## PROMPT
Which lines of the material contain the word "only"? Show each one.

───── RECORDS SUPPLIED ─────

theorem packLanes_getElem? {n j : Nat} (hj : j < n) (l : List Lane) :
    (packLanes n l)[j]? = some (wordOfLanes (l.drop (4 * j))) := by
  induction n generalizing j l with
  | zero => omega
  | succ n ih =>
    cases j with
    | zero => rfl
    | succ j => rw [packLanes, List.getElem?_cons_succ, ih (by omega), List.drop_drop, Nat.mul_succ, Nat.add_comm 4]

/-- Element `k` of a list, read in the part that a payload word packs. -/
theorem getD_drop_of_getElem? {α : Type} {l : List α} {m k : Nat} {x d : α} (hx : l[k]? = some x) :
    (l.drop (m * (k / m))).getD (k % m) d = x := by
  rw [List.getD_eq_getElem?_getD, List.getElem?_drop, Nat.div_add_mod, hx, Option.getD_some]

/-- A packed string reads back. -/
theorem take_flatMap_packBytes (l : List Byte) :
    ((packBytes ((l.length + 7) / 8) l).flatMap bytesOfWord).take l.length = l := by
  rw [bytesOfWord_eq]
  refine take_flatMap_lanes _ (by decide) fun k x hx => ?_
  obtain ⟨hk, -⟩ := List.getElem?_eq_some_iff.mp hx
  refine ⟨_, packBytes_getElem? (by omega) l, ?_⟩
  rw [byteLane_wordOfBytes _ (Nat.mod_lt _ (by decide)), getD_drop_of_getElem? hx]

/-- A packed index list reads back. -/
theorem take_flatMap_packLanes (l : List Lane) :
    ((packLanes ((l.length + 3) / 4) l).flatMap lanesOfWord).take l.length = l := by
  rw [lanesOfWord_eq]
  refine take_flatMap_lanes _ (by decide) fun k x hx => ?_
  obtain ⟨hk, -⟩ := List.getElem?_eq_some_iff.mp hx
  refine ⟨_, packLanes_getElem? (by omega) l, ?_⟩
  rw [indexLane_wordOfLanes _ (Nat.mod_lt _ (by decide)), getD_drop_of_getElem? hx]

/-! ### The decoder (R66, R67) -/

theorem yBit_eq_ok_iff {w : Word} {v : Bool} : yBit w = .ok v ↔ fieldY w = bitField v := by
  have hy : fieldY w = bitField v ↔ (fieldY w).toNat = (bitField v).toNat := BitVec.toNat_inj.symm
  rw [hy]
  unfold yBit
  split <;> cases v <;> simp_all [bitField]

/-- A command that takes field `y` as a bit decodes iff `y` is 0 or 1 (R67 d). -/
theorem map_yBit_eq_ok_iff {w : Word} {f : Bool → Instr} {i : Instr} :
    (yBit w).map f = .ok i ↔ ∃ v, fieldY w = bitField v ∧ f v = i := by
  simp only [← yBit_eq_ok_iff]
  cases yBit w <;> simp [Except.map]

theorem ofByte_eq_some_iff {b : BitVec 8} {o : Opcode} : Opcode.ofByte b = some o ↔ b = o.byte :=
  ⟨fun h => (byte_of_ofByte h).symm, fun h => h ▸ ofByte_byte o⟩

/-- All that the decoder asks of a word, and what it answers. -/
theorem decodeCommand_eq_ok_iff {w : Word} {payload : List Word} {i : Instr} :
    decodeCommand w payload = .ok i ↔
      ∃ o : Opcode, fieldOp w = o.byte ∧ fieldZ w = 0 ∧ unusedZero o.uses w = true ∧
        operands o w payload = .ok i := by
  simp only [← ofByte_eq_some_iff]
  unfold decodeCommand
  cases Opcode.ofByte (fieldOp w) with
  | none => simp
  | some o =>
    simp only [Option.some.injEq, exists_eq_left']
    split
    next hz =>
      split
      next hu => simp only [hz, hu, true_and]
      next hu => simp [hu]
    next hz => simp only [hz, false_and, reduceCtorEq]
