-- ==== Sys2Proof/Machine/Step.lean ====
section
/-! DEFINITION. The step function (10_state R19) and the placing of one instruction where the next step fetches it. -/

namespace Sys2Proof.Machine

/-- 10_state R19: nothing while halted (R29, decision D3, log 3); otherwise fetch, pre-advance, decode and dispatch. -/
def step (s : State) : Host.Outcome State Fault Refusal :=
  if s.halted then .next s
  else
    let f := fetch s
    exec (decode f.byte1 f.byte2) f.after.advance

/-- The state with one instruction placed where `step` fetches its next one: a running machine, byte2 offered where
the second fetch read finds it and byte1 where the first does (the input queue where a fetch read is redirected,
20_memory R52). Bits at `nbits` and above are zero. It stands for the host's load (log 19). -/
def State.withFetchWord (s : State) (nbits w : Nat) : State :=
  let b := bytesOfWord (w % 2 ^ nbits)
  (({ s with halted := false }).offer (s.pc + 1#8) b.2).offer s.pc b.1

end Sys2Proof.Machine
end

─────

## OUTPUT
  simp only [← yBit_eq_ok_iff]
  simp only [← ofByte_eq_some_iff]
    simp only [Option.some.injEq, exists_eq_left']
      next hu => simp only [hz, hu, true_and]
    next hz => simp only [hz, false_and, reduceCtorEq]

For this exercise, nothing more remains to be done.